Many problems in computational biology can be formulated as binary classification, in which the goal is to infer whether an entity (e.g., a cell) belongs to a target class (e.g., a cell type). Accuracy, precision, sensitivity (i.e., recall), specificity, and F1 score (Additional file 1: Fig. S1) are some of the measures commonly used to quantify classification performance, but they all require a threshold of the classification score to assign every entity to either the target class or not. The receiver operating characteristic (ROC) and precision-recall curve (PRC) avoid this problem by considering multiple thresholds [1], which allows detailed examination of the trade-off between identifying entities of the target class and wrongly including entities not of this class. It is common to summarize these curves by the area under them (AUROC and AUPRC, respectively), which is a value between 0 and 1, with a larger value corresponding to better classification performance.

When the different classes have imbalanced sizes (e.g., the target cell type has few cells), AUPRC is a more sensitive measure than AUROC [1,2,3,4], especially when there are errors among the top predictions (Additional file 1: Fig. S2). As a result, AUPRC has been used in a variety of applications, such as reconstructing biological networks [5], identifying cancer genes [6] and essential genes [7], determining protein binding sites [8], imputing sparse experimental data [9], and predicting patient treatment response [10]. AUPRC has also been extensively used as a performance measure in benchmarking studies, such as the ones for comparing methods for analyzing differential gene expression [11], identifying gene regulatory interactions [12], and inferring cell-cell communications [13] from single-cell RNA sequencing data.

Given the importance of PRC and AUPRC, we analyzed commonly used software tools and found that they produce contrasting results, some of which are overly-optimistic.

Results

Basics

For each entity, a classifier outputs a score to indicate how likely it belongs to the target (i.e., “positive”) class. Depending on the classifier, the score can be discrete (e.g., random forest) or continuous (e.g., artificial neural network). Using a threshold t, the classification scores can be turned into binary predictions by considering all entities with a score \(\ge t\) as belonging to the positive class and all other entities as not. When these predictions are compared to the actual classes of the entities, precision is defined as the proportion of entities predicted to be positive that are actually positive, while recall is defined as the proportion of actually positive entities that are predicted to be positive (Additional file 1: Fig. S1).

The PRC is a curve that shows how precision changes with recall. In the most common way to produce the PRC, each unique classification score observed is used as a threshold to compute a pair of precision and recall values, which forms an anchor point on the PRC. Adjacent anchor points are then connected to produce the PRC.

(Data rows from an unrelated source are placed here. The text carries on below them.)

/-- A plan for a list of streams under a mode: the table, or the first of R56's conditions that fails, condition 5 first
since it answers otherwise (R58). With ORBIT_MANUAL the slots are those of the table firmware supplied (R52). -/
def State.plan (s : State) (m : Mode) (l : List PlanStream) : Sum Nat Plan :=
  match l with
  | [] => .inl 0
  | x :: _ =>
    let prof := s.unitStripe x.unit
    let cls := s.planClass m x.unit
    if prof == 0 || l.any fun y => s.unitStripe y.unit != prof || s.planClass m y.unit != cls then .inl 5
    else
      let u := s.unitCodewords prof cls
      let d := stripeData prof - s.lostInGroup prof
      let per := d * u
      let cws := l.map fun y => ceilDiv y.bytes 4096
      let groups := s.groups prof
      let g := groups.length
      let manual := s.objN Obj.ORBIT_MANUAL == 1
      let given := if s.orbit.standby.isSome then s.orbit.standby else s.orbit.active
      let f := if manual then (given.map fun t => t.frames).getD 1 else planFrames per cws
      let pf := (l.map fun y => y.period).foldl min x.period
      let p := f * pf
      let tick := p / 256
      let tp := s.objN Obj.ORBIT_TPROG_C cls
      let tx := xferNs ((s.die (s.planDie prof)).planes * s.diePpp (s.planDie prof) cls * (s.die (s.planDie prof)).pageBytes)
        (s.slowestRate prof)
      let rows := (l.zip cws).map fun y => (y.1.s, if per = 0 then 0 else ceilDiv (f * y.2) per)
      let sum := sumOf (rows.map fun r => r.2)
      let limit := s.objN Obj.ORBIT_WAIT_MAX_NS
      let sw := ((List.range 257).find? fun n => waitFits tick tx limit n).getD 0
      let slots := if manual then (given.map fun t => t.slots).getD 0 else max sum sw
      let cap := if tp = 0 then 0 else g * p * s.objN Obj.ORBIT_UTIL_MAX / (256 * tp)
      let rateFits := s.objN Obj.RASTER_RATE_CAP
      -- Condition 4 over exact sums: B / period in bytes per ns, the cap in MB/s = bytes per 1,000 ns.
      let den := (l.map fun y => y.period).foldl (· * ·) 1
      let rate := sumOf (l.map fun y => if y.period = 0 then 0 else y.bytes * (den / y.period))
      if g == 0 || per == 0 || slots == 0 || cap < slots then .inl 1
      else if g * 256 / slots * tick < tp then .inl 2
      else if !(waitFits tick tx limit slots) then .inl 3
      else if rateFits * den < rate * 1000 then .inl 4
      else .inr { table := { generation := 0, frames := f, cls, slots, groups := g, tprogNs := tp, periodNs := p,
                             masks := planMasks groups slots }, rows }

/-- Open streams, in the order in which they were opened, as a plan sees them (R58, R60); a demoted stream has no budget to
plan for until firmware closes it. -/
def State.planStreams (s : State) : List PlanStream :=
  (sortBy (fun a b => a.2.order ≤ b.2.order)
      ((s.streams.zipIdx.filter fun x => x.1.isOpen && !x.1.closing && !x.1.demoted).map fun x => (x.2, x.1))).map
    fun x => { s := x.1, unit := x.2.unit, bytes := x.2.bytes, period := x.2.period }

def State.updStream (s : State) (i : Nat) (f : Stream → Stream) : State := { s with streams := listUpd s.streams i f }
def State.stream (s : State) (i : Nat) : Stream := s.streams.getD i {}

/-- STREAM_INFO (R114). -/
def Stream.info (x : Stream) : Nat :=
  if x.isOpen then x.bytes % 2 ^ 32 * 2 ^ 32 + flag true 31 + flag x.demoted 30 + x.queue * 2 ^ 24 + x.unit * 2 ^ 20
  else 0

When no two entities have the same score (Fig. 1a), it is common to connect adjacent anchor points directly by a straight line [14,15,16,17,18,19] (Fig. 1b). Another method uses an expectation formula, which we will explain below, to connect discrete points by piece-wise linear lines [20] (Fig. 1c). The third method is to use the same expectation formula to produce a continuous curve between adjacent anchor points [17, 21] (Fig. 1d). A fourth method that has gained popularity, known as Average Precision (AP), connects adjacent anchor points by step curves [15, 19, 22, 23] (Fig. 1e). In all four cases, PRC estimates a function of precision in terms of recall based on the observed classification scores of the entities, and AUPRC estimates the integral of this function using trapezoids (in the direct straight line case), interpolation lines/curves (in the expectation cases), or rectangles (in the AP case).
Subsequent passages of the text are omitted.